How It Differs from ReAct

	ReAct	Plan-and-Execute
Thinking mode	Real-time decisions	Plan first, then execute
Global visibility	Local (only sees current step)	Full (knows the whole picture from the start)
Flexibility	High (can change direction anytime)	Low (hard to pivot once the plan is set)
Best for	Queries where the number of steps is unknown	Complex but structurally clear problems
Latency	Variable (depends on step count)	More predictable (plan is explicit)

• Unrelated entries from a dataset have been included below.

/-- A push leaves alone every byte but the two below SP. -/
theorem byteAt_pushBytes_other {s : State} (hi lo : Byte) {b : Word} (h1 : b ≠ s.sp - 1) (h2 : b ≠ s.sp - 2) :
    (s.pushBytes hi lo).byteAt b = s.byteAt b := by
  have e : (s.pushBytes hi lo).byteAt b = ((s.memWrite (s.sp - 1) hi).memWrite (s.sp - 2) lo).byteAt b := rfl
  rw [e, byteAt_memWrite_other _ _ h2, byteAt_memWrite_other _ _ h1]

/-- A call keeps memory canonical. -/
theorem callTo_wf {s : State} (a : Word) (h : s.mem.wf = true) : (s.callTo a).mem.wf = true := by
  simpa [State.callTo, State.push16] using pushBytes_wf _ _ h

/-- Placing a byte keeps memory canonical. -/
theorem place_wf {s : State} (a : Word) (v : Byte) (h : s.mem.wf = true) : (s.place a v).mem.wf = true :=
  Memory.write_wf h a v

/-! ## Interrupt entry -/

/-- What entry does to the source's own request (60_exceptions.md R257, R259). -/
theorem answerRequest_cases (v : Vectored) (s : State) :
    (v = .trap ∧ s.eiPending = false ∧
      s.answerRequest v = { s with ieAtTrap := s.ie, ieAtTrapValid := true, trapLatch := false }) ∨
    (v = .trap ∧ s.eiPending = true ∧
      s.answerRequest v = { s.anyBit.2 with ieAtTrap := s.anyBit.1, ieAtTrapValid := true, trapLatch := false }) ∨
    (v = .rst75 ∧ s.answerRequest v = { s with i75 := false }) ∨
    ((v = .rst65 ∨ v = .rst55) ∧ s.answerRequest v = s) := by
  cases v <;> simp [State.answerRequest]
  cases h : s.eiPending <;> simp [h]

@[simp] theorem answerRequest_regs (v : Vectored) (s : State) : (s.answerRequest v).regs = s.regs := by rcases answerRequest_cases v s with ⟨_, _, h⟩ | ⟨_, _, h⟩ | ⟨_, h⟩ | ⟨_, h⟩ <;> simp [h]
@[simp] theorem answerRequest_flags (v : Vectored) (s : State) : (s.answerRequest v).flags = s.flags := by rcases answerRequest_cases v s with ⟨_, _, h⟩ | ⟨_, _, h⟩ | ⟨_, h⟩ | ⟨_, h⟩ <;> simp [h]
@[simp] theorem answerRequest_sp (v : Vectored) (s : State) : (s.answerRequest v).sp = s.sp := by rcases answerRequest_cases v s with ⟨_, _, h⟩ | ⟨_, _, h⟩ | ⟨_, h⟩ | ⟨_, h⟩ <;> simp [h]
@[simp] theorem answerRequest_pc (v : Vectored) (s : State) : (s.answerRequest v).pc = s.pc := by rcases answerRequest_cases v s with ⟨_, _, h⟩ | ⟨_, _, h⟩ | ⟨_, h⟩ | ⟨_, h⟩ <;> simp [h]
@[simp] theorem answerRequest_ie (v : Vectored) (s : State) : (s.answerRequest v).ie = s.ie := by rcases answerRequest_cases v s with ⟨_, _, h⟩ | ⟨_, _, h⟩ | ⟨_, h⟩ | ⟨_, h⟩ <;> simp [h]
@[simp] theorem answerRequest_m75 (v : Vectored) (s : State) : (s.answerRequest v).m75 = s.m75 := by rcases answerRequest_cases v s with ⟨_, _, h⟩ | ⟨_, _, h⟩ | ⟨_, h⟩ | ⟨_, h⟩ <;> simp [h]
@[simp] theorem answerRequest_m65 (v : Vectored) (s : State) : (s.answerRequest v).m65 = s.m65 := by rcases answerRequest_cases v s with ⟨_, _, h⟩ | ⟨_, _, h⟩ | ⟨_, h⟩ | ⟨_, h⟩ <;> simp [h]
@[simp] theorem answerRequest_m55 (v : Vectored) (s : State) : (s.answerRequest v).m55 = s.m55 := by rcases answerRequest_cases v s with ⟨_, _, h⟩ | ⟨_, _, h⟩ | ⟨_, h⟩ | ⟨_, h⟩ <;> simp [h]
@[simp] theorem answerRequest_sod (v : Vectored) (s : State) : (s.answerRequest v).sod = s.sod := by rcases answerRequest_cases v s with ⟨_, _, h⟩ | ⟨_, _, h⟩ | ⟨_, h⟩ | ⟨_, h⟩ <;> simp [h]
@[simp] theorem answerRequest_halted (v : Vectored) (s : State) : (s.answerRequest v).halted = s.halted := by rcases answerRequest_cases v s with ⟨_, _, h⟩ | ⟨_, _, h⟩ | ⟨_, h⟩ | ⟨_, h⟩ <;> simp [h]
@[simp] theorem answerRequest_eiPending (v : Vectored) (s : State) : (s.answerRequest v).eiPending = s.eiPending := by rcases answerRequest_cases v s with ⟨_, _, h⟩ | ⟨_, _, h⟩ | ⟨_, h⟩ | ⟨_, h⟩ <;> simp [h]
@[simp] theorem answerRequest_prev75 (v : Vectored) (s : State) : (s.answerRequest v).prev75 = s.prev75 := by rcases answerRequest_cases v s with ⟨_, _, h⟩ | ⟨_, _, h⟩ | ⟨_, h⟩ | ⟨_, h⟩ <;> simp [h]
@[simp] theorem answerRequest_prevTrap (v : Vectored) (s : State) : (s.answerRequest v).prevTrap = s.prevTrap := by rcases answerRequest_cases v s with ⟨_, _, h⟩ | ⟨_, _, h⟩ | ⟨_, h⟩ | ⟨_, h⟩ <;> simp [h]
@[simp] theorem answerRequest_mem (v : Vectored) (s : State) : (s.answerRequest v).mem = s.mem := by rcases answerRequest_cases v s with ⟨_, _, h⟩ | ⟨_, _, h⟩ | ⟨_, h⟩ | ⟨_, h⟩ <;> simp [h]
@[simp] theorem answerRequest_map (v : Vectored) (s : State) : (s.answerRequest v).map = s.map := by rcases answerRequest_cases v s with ⟨_, _, h⟩ | ⟨_, _, h⟩ | ⟨_, h⟩ | ⟨_, h⟩ <;> simp [h]
@[simp] theorem answerRequest_lines (v : Vectored) (s : State) : (s.answerRequest v).env.lines = s.env.lines := by rcases answerRequest_cases v s with ⟨_, _, h⟩ | ⟨_, _, h⟩ | ⟨_, h⟩ | ⟨_, h⟩ <;> simp [h]
@[simp] theorem answerRequest_samples (v : Vectored) (s : State) : (s.answerRequest v).env.samples = s.env.samples := by rcases answerRequest_cases v s with ⟨_, _, h⟩ | ⟨_, _, h⟩ | ⟨_, h⟩ | ⟨_, h⟩ <;> simp [h]

@[simp] theorem takeInterrupt_regs (v : Vectored) (s : State) : (s.takeInterrupt v).regs = s.regs := by simp [State.takeInterrupt]
@[simp] theorem takeInterrupt_flags (v : Vectored) (s : State) : (s.takeInterrupt v).flags = s.flags := by simp [State.takeInterrupt]
@[simp] theorem takeInterrupt_m75 (v : Vectored) (s : State) : (s.takeInterrupt v).m75 = s.m75 := by simp [State.takeInterrupt]
@[simp] theorem takeInterrupt_m65 (v : Vectored) (s : State) : (s.takeInterrupt v).m65 = s.m65 := by simp [State.takeInterrupt]
@[simp] theorem takeInterrupt_m55 (v : Vectored) (s : State) : (s.takeInterrupt v).m55 = s.m55 := by simp [State.takeInterrupt]
@[simp] theorem takeInterrupt_sod (v : Vectored) (s : State) : (s.takeInterrupt v).sod = s.sod := by simp [State.takeInterrupt]
@[simp] theorem takeInterrupt_prev75 (v : Vectored) (s : State) : (s.takeInterrupt v).prev75 = s.prev75 := by simp [State.takeInterrupt]
@[simp] theorem takeInterrupt_prevTrap (v : Vectored) (s : State) : (s.takeInterrupt v).prevTrap = s.prevTrap := by simp [State.takeInterrupt]
@[simp] theorem takeInterrupt_map (v : Vectored) (s : State) : (s.takeInterrupt v).map = s.map := by simp [State.takeInterrupt]
@[simp] theorem takeInterrupt_lines (v : Vectored) (s : State) : (s.takeInterrupt v).env.lines = s.env.lines := by simp [State.takeInterrupt]
@[simp] theorem takeInterrupt_samples (v : Vectored) (s : State) : (s.takeInterrupt v).env.samples = s.env.samples := by simp [State.takeInterrupt]

end Sys2Proof.Machine
end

ReAct is better for exploratory questions (“what’s interesting about this crag”), while Plan-and-Execute fits goal-oriented complex queries (“plan a climbing trip for me”).

Planning Prompt

You are the planner for a climbing knowledge assistant. Analyze the query below and produce a structured execution plan.
Break the plan into 2–5 concrete steps, explaining what information each step retrieves and why.

Query: {query}

Output the execution plan as JSON with a goal field and a steps array.

Handling Dependencies

Steps in the plan may depend on earlier results (depends_on):

async function executePlan(plan: ExecutionPlan): Promise<string[]> {
  const results: Map<number, string> = new Map();

  for (const step of plan.steps) {
    if (step.depends_on) {
      // Wait for the dependency result
      const depResult = results.get(step.depends_on);
      step.query = step.query.replace('{結果}', depResult ?? '');
    }

    if (step.action === 'retrieve') {
      const docs = await hybridSearch(step.query);
      results.set(step.step, formatDocs(docs));
    } else if (step.action === 'synthesize') {
      // Aggregate all results and generate the final answer
      const allContext = [...results.values()].join('\n\n');
      return generateAnswer(plan.goal, allContext);
    }
  }
}

Steps without dependencies can run in parallel; steps with dependencies must wait. This design keeps execution close to optimal — independent searches run concurrently.

When to Use It

Plan-and-Execute delivers the most value in these scenarios:

Trip planning: “Plan a climbing trip from Taipei to Hualien”
Comparative analysis: “Compare Longdong and Xindian for beginner suitability”
Multi-dimensional recommendations: “Find a crag that matches my level, has great scenery, and is easy to get to”
Structured reports: “Give me a complete beginner’s guide to bouldering”

For these kinds of questions, planning ahead produces far more systematic and complete answers than making it up as you go.

Configuration in the System

// Enabled when rag_strategy === 'plan-execute'
const effectiveStrategy =
  config.rag_strategy === 'auto'
    ? detectStrategy(queryType, queryComplexity)
    : config.rag_strategy;

if (effectiveStrategy === 'plan-execute') {
  await planAndExecute(ctx);
} else if (effectiveStrategy === 'agentic') {
  await agenticRetrieve(ctx);
} else {
  await standardRetrieve(ctx);
}

All three strategies can be switched dynamically through the Admin UI without redeploying. auto mode selects the strategy based on query characteristics.

The Big Picture

Plan-and-Execute separates thinking from doing. The Planner handles global reasoning; the Executor focuses on carrying things out. This division of roles makes complex queries more tractable.

The tradeoff is an extra LLM call to generate the plan, plus reduced adaptability once the plan is set. For complex queries with clear structure, that cost is worth it. For open-ended exploratory queries, ReAct’s flexibility is the better fit. Which strategy to choose depends on the nature of the problem — there’s no universal answer.